Project-URL: Homepage, https://github.com/martinandclaude/molamola
Project-URL: Source, https://github.com/martinandclaude/molamola
Project-URL: Issues, https://github.com/martinandclaude/molamola/issues
Project-URL: Changelog, https://github.com/martinandclaude/molamola/blob/main/CHANGELOG.md
Keywords: bioinformatics,ont,oxford-nanopore,long-read,structural-variants,compound-het,phasing,vcf,plotting,cytogenetics
Classifier: Development Status :: 4 - Beta
Classifier: Intended Audience :: Science/Research
Classifier: License :: OSI Approved :: MIT License
Classifier: Operating System :: OS Independent
Classifier: Programming Language :: Python :: 3
Classifier: Programming Language :: Python :: 3 :: Only
Classifier: Programming Language :: Python :: 3.10
Classifier: Programming Language :: Python :: 3.11
Classifier: Programming Language :: Python :: 3.12
Classifier: Topic :: Scientific/Engineering :: Bio-Informatics
Classifier: Topic :: Scientific/Engineering :: Visualization
Requires-Python: >=3.10
Description-Content-Type: text/markdown
License-File: LICENSE
Requires-Dist: matplotlib>=3.6
Requires-Dist: numpy>=1.23
Requires-Dist: pycirclize>=1.10
Requires-Dist: pandas>=1.5
Requires-Dist: biopython>=1.80
Provides-Extra: dev
Requires-Dist: pytest>=7; extra == "dev"
Requires-Dist: ruff>=0.4; extra == "dev"
Provides-Extra: derive
Requires-Dist: pyliftover>=0.4; extra == "derive"
Dynamic: license-file

```
                 _                       _              .--.
 _ __ ___   ___ | | __ _ _ __ ___   ___ | | __ _      _/    \___
| '_ ` _ \ / _ \| |/ _` | '_ ` _ \ / _ \| |/ _` |    ( o        )
| | | | | | (_) | | (_| | | | | | | (_) | | (_| |     \___..___/
|_| |_| |_|\___/|_|\__,_|_| |_| |_|\___/|_|\__,_|         ||
```

A Python plotting tool for Oxford Nanopore variation data. **One VCF in, one self-contained HTML report out.** molamola inspects the VCF header and picks the right plot type automatically — no flags or subcommands to remember:

- **SV / cytogenetics report** for long-read SV VCFs (Sniffles2 / cuteSV / SVIM / pbsv / NanoVar). Cytoband-ideogram circos plot plus a linear genome SV map with per-type density tracks (INS / DEL / DUP / INV) and BND arcs.
- **Per-gene phased-haplotype panels** for phased + VEP-annotated small-variant VCFs (WhatsHap / HiPhase). One panel per candidate gene: canonical-transcript exon track, H1 / H2 hap lines, mint phase blocks across both haps, ClinVar-coloured missense lollipops and synonymous-variant ticks for context.

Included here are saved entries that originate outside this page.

-- ==== Sys2Proof/Tests/Slice0.lean ====
section
/-! SUPPORT. Tests of the model and witnesses for the statements. Expected values come from
spec/95_test_vectors.md (its vectors are named in the comments) or are written out from the encoding table. -/

namespace Sys2Proof.Tests

open Sys2Proof Sys2Proof.Machine

/-! ### Helpers: the test configuration TC1 and passes on it -/

/-- The table of TC1. -/
def tc1 : Config :=
  { tickFreq := 1000, buttonUpdateInterval := 2, outputTickInterval := 1, inputTickInterval := 1
    maxPrograms := 4, sentinel := {}
    programs := [{ len := 4, seq0 := 0b0110, seq1 := 0b0011 }, { len := 8, seq0 := 0xAA, seq1 := 0x0F },
      { len := 16, seq0 := 0x8001, seq1 := 0xFFFF }]
    clkFreqReset := ⟨10, 10⟩, progFreqReset := 10 }

/-- Inputs at a tick: pins low, no command. -/
def at' (t : Nat) : InPorts :=
  { rst := false, tick := BitVec.ofNat 64 t, btnIn := ⟨false, false⟩, inData := false, cmdValid := false,
    cmd := 0 }

/-- Inputs at a tick with a command word. -/
def cmdAt (t : Nat) (w : CmdWord) : InPorts := { at' t with cmdValid := true, cmd := w }

/-- The reset state under TC1 with `T0 = 0`, about to see the inputs `p`. -/
def before (p : InPorts) : State := State.afterReset tc1 0 p [] 0

/-- The reset state under TC1. -/
def s0 : State := before (at' 0)

/-- There is a next state. -/
def isNext (o : Host.Outcome State Fault Refusal) : Bool :=
  match o with
  | .next _ => true
  | .fault _ => false
  | .refused _ => false

/-- The state after a step that gives one. -/
def next (o : Host.Outcome State Fault Refusal) : State :=
  match o with
  | .next t => t
  | .fault _ => s0
  | .refused _ => s0

/-- The state after one pass on the inputs `p`. -/
def after (p : InPorts) (s : State) : State := next (passOn p s)

/-- The state after the passes on the inputs `ps`. -/
def afterAll (ps : List InPorts) (s : State) : State := next (runOn ps s)

theorem eq_next {o : Host.Outcome State Fault Refusal} (h : isNext o = true) : o = .next (next o) := by
  cases o with
  | next t => rfl
  | fault r => cases h
  | refused r => cases h

/-- `s` under Program `n`, at step `k`. -/
def underProgram (n k : BitVec 8) (s : State) : State :=
  s.setSeq { s.seq with curProg := n, step := k, ticksPerStep := 2, nextTick := 3 }

/-- Passes at the ticks `t, t + d, ...`, `n` of them. -/
def ticks (t d n : Nat) : List InPorts := (List.range n).map fun k => at' (t + d * k)

/-! ### Well-formedness: an ill-formed term for each check, and the boundary -/

theorem test_wf_oset : Instr.wf (.oset 4 0) = false ∧ Instr.wf (.oset 3 0xFFFF) = true := by decide

theorem test_wf_orev : Instr.wf (.orev 4) = false ∧ Instr.wf (.orev 3) = true := by decide

theorem test_wf_cfreq : Instr.wf (.cfreq 2 10) = false ∧ Instr.wf (.cfreq 1 10) = true := by decide

theorem test_wf_cauto : Instr.wf (.cauto 2) = false ∧ Instr.wf (.cauto 1) = true := by decide

/-! ### Decoding: one word per command, written out as `op`, `idx`, `imm` from R48's table (E1, P1 to P5) -/

theorem test_decode_nop : decode 0b00000000_00000000_0000000000000000#32 = .ok .nop := by decide

theorem test_decode_oset : decode 0b00000001_00000010_1111111111111111#32 = .ok (.oset 2 0xFFFF) := by decide

theorem test_decode_orev : decode 0b00000010_00000001_0000000000000000#32 = .ok (.orev 1) := by decide

theorem test_decode_psel : decode 0b00000011_00000000_0000000000000001#32 = .ok (.psel 1) := by decide

theorem test_decode_cfreq : decode 0b00000100_00000001_0000001111101000#32 = .ok (.cfreq 1 1000) := by decide

theorem test_decode_pfreq : decode 0b00000101_00000000_0000000011111010#32 = .ok (.pfreq 250) := by decide

theorem test_decode_cauto : decode 0b00000110_00000001_0000000000000000#32 = .ok (.cauto 1) := by decide

theorem test_decode_csync : decode 0b00000111_00000000_0000000000000000#32 = .ok .csync := by decide

theorem test_decode_csynco : decode 0b00001000_00000000_0000000000000000#32 = .ok .csynco := by decide

theorem test_decode_pauto : decode 0b00001001_00000000_0000000000000000#32 = .ok .pauto := by decide

theorem test_decode_iack : decode 0b00001010_00000000_0000000000000000#32 = .ok .iack := by decide

/-- Lines of programs P1 and P3, E1's signed payload, and R54 (a)'s example. -/
theorem test_assemble :
    assembleLine "@10:  OSET 0, 0xA5C3   ; 0x0100A5C3".toList = some (.command (some 10) (.oset 0 0xA5C3)) ∧
      assembleLine "@12                 ; run to now = 12".toList = some (.noCommand 12) ∧
      assembleLine "OSET 0, -2".toList = some (.command none (.oset 0 0xFFFE)) ∧
      assembleLine "CFREQHZ 0, 1.5".toList = some (.command none (.cfreq 0 15)) := by
  decide

/-- R54 (a): `Y` is one decimal digit. R53, R54 (b): `PROG` is no command, so it takes no prefix. -/
theorem test_assemble_refuses :
    assembleLine "CFREQHZ 0, 1.05".toList = none ∧ assembleLine "PFREQHZ 15".toList = none ∧
      assembleLine "PFREQHZ 1.".toList = none ∧ assembleLine "@5: PROG 4, 6, 3".toList = none ∧
      assembleLine "PROG 0, 6, 3".toList = none := by
  decide

/-- The table of TC1 as section 0 of the test vectors declares it, with a comment and a blank line. -/
theorem test_assemble_table :
    (assembleText ("PROG 1, 0, 0 ; sentinel\n\nPROG 4, 0b0110, 0b0011\nPROG 8, 0xAA, 0x0F\n; last\n" ++
        "PROG 16, 0x8001, 0xFFFF").toList).map (fun ls => (assembledTable ls).map packEntry) =
      some [0x0100000000, 0x0400060003, 0x0800AA000F, 0x108001FFFF] := by
  decide

/-! ### Presenting a command as the first one after reset -/

/-- The table word of every row decodes to a command of that row. -/
theorem test_table_words_decode :
    opcodeMap.all (fun r =>
      match decodeTableWord 32 r.bits.toNat with
      | some i => i.row.mnemonic == r.mnemonic
      | none => false) = true := by
  decide

/-- A pass from `State.reset` that presents the table word of any row gives a next state. -/
theorem test_first_command_runs :
    opcodeMap.all (fun r => isNext (step (State.reset.withFetchWord 32 r.bits.toNat))) = true := by
  decide

/-- The presented word is the one the next pass takes. -/
theorem test_withFetchWord (s : State) :
    (s.withFetchWord 32 0x0100A5C3).ports.cmd = 0x0100A5C3 ∧ (s.withFetchWord 32 0x0100A5C3).ports.rst = false ∧
      (s.withFetchWord 32 0x0100A5C3).ports.cmdValid = true :=
  ⟨rfl, rfl, rfl⟩

/-! ### One-step tests -/

/-- P5 at `now = 10` and `now = 11`: NOP with `imm != 0` is refused, NOP is not. -/
theorem test_nop :
    (after (cmdAt 10 0x00000001) s0).cmdOk = false ∧
      (after (cmdAt 11 0x00000000) (after (cmdAt 10 0x00000001) s0)).cmdOk = true := by
  decide

/-- O1: OSET at `now = 10`; the Pause action at 11 puts bit 0 of `0xA5C3` on the pin. -/
theorem test_oset :
    (let o := (after (cmdAt 10 0x0100A5C3) s0).out.u0;
      (o.st, o.data, o.bit, o.nextTick, o.dataPin) = (.pause, 0xA5C3, 0, 10, false)) ∧
      (let o := (after (at' 11) (after (cmdAt 10 0x0100A5C3) s0)).out.u0;
        (o.st, o.bit, o.nextTick, o.dataPin, o.enablePin) = (.dataSet, 1, 12, true, false)) := by
  decide

/-- O6: OREV 1 at `now = 5`, from reset; the other channels stay. -/
theorem test_orev :
    (after (cmdAt 5 0x02010000) s0).out =
      { s0.out with u1 := { s0.out.u1 with reverse := true, st := .pause, nextTick := 5 } } := by
  decide

/-- Q3: PSEL 3. -/
theorem test_psel :
    (after (cmdAt 1 0x03000003) s0).seq =
      { curProg := 3, mode := .manual, step := 0, nextTick := 0, ticksPerStep := 62, freq := 10 } := by
  decide

/-- Q3: PSEL 4 and PSEL 7 are refused and change nothing in the sequencer. -/
theorem test_psel_refused :
    (after (cmdAt 1 0x03000004) s0).cmdOk = false ∧ (after (cmdAt 1 0x03000007) s0).cmdOk = false ∧
      (after (cmdAt 1 0x03000004) s0).seq = s0.seq := by
  decide

/-- C1: 3.3 Hz on clock 1. -/
theorem test_cfreq :
    (after (cmdAt 1 0x04010021) s0).clk =
      { s0.clk with u1 := { s0.clk.u1 with freq := 33, ticksPerStep := 151 } } := by
  decide

/-- C1: a frequency of 0. -/
theorem test_cfreq_zero :
    (after (cmdAt 1 0x04000000) s0).cmdOk = false ∧ (after (cmdAt 1 0x04000000) s0).clk = s0.clk := by
  decide

/-- Q2: `f = 1000` with `len = 16` gives 0, with the sentinel 10 (P1). -/
theorem test_pfreq :
    (after (cmdAt 3 0x050003E8) (underProgram 3 0 s0)).seq.ticksPerStep = 0 ∧
      (after (cmdAt 1 0x050003E8) s0).seq = { s0.seq with freq := 1000, ticksPerStep := 10 } := by
  decide

/-- C3: CAUTO 0 at `now = 100`; no toggle in that pass, a toggle at 101 to the deadline 105. -/
theorem test_cauto :
    (let c := (afterAll [cmdAt 99 0x040003E8, cmdAt 100 0x06000000] s0).clk.u0;
      (c.mode, c.state, c.nextTick) = (.auto, false, 100)) ∧
      (let c := (afterAll [cmdAt 99 0x040003E8, cmdAt 100 0x06000000, at' 101] s0).clk.u0;
        (c.mode, c.state, c.nextTick) = (.auto, true, 105)) := by
  decide

/-- Two Auto Clocks as program P4 leaves them at `now = 119`. -/
def p4Clocks : Two Clock :=
  ⟨{ mode := .auto, state := false, nextTick := 120, ticksPerStep := 5, freq := 1000 },
   { mode := .auto, state := false, nextTick := 119, ticksPerStep := 5, freq := 1000 }⟩

/-- C3: CSYNC at `now = 120`; without it clock 1 would have toggled. -/
theorem test_csync :
    (after (cmdAt 120 0x07000000) { s0 with clk := p4Clocks }).clk =
      ⟨p4Clocks.u0, { p4Clocks.u1 with nextTick := 120 }⟩ := by
  decide

/-- C5: CSYNC under Program 1 sets `cmd_ok` and moves no Clock. -/
theorem test_csync_under_program :
    (after (cmdAt 3 0x07000000) (underProgram 1 0 { s0 with clk := p4Clocks, cmdOk := false })).clk = p4Clocks ∧
      (after (cmdAt 3 0x07000000) (underProgram 1 0 { s0 with clk := p4Clocks, cmdOk := false })).cmdOk = true := by
  decide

Both produce one self-contained HTML report — figures embedded as base64 PNGs, no external assets, opens offline.

## Install

```sh
pip install molamola
```

Or for development from a clone:

```sh
git clone https://github.com/martinandclaude/molamola.git
cd molamola
pip install -e .[dev]
pytest -v
```

## Quick start

```sh
# Long-read SV VCF (Sniffles2 etc.) → cytogenetics report
molamola --vcf sample.sniffles.vcf
open path/to/sample.report.html

# Phased + VEP-annotated VCF → compound-het workup, all candidate genes
molamola --vcf sample.phased.vep.vcf.gz
open path/to/sample.compound_het.report.html

# Just one gene from a phased + VEP VCF
molamola --vcf sample.phased.vep.vcf.gz --gene NEB
```

The plot type is auto-detected from the VCF header: `##INFO=<ID=SVTYPE>` selects SV mode; `##INFO=<ID=CSQ>` + `##FORMAT=<ID=PS>` selects compound-het mode. VCFs that match neither shape are refused with a clear error.

## What it produces

### SV / cytogenetics report

- **Circos plot** (pyCirclize) — cytoband ideogram with BND ribbons; line thickness scaled by `SUPPORT`, colour by VAF.
- **Linear genome SV map** — chr1 → chrY, one row each. Greyscale ISCN-style cytobands, four per-type density strips (INS = blue, DEL = red, DUP = green, INV = purple) at 1 Mb bins, BND arcs above. Annotated with ISCN nomenclature like `t(7;17)(q11.23;q12)`.
- Two noise heuristics that work on the VCF alone — no external reference data needed: acrocentric short-arm BNDs (chr13/14/15/21/22 p-arms; on by default for hg38, off for T2T) and coverage-anomaly BNDs (`max(COVERAGE) >= --cov-ratio × baseline AND VAF < --cov-vaf-max`).
- Supports hg38 and T2T-CHM13v2.0 via bundled cytobands.

### Compound-het panels

- One panel per gene: IGV-style blue canonical-transcript exon track on top, two horizontal H1 / H2 hap lines, mint phase-block rectangles spanning both haps (with off-edge arrows when a block stretches past the gene window), ClinVar-coloured missense lollipops hanging downward, synonymous-variant `x` markers on the hap line for context.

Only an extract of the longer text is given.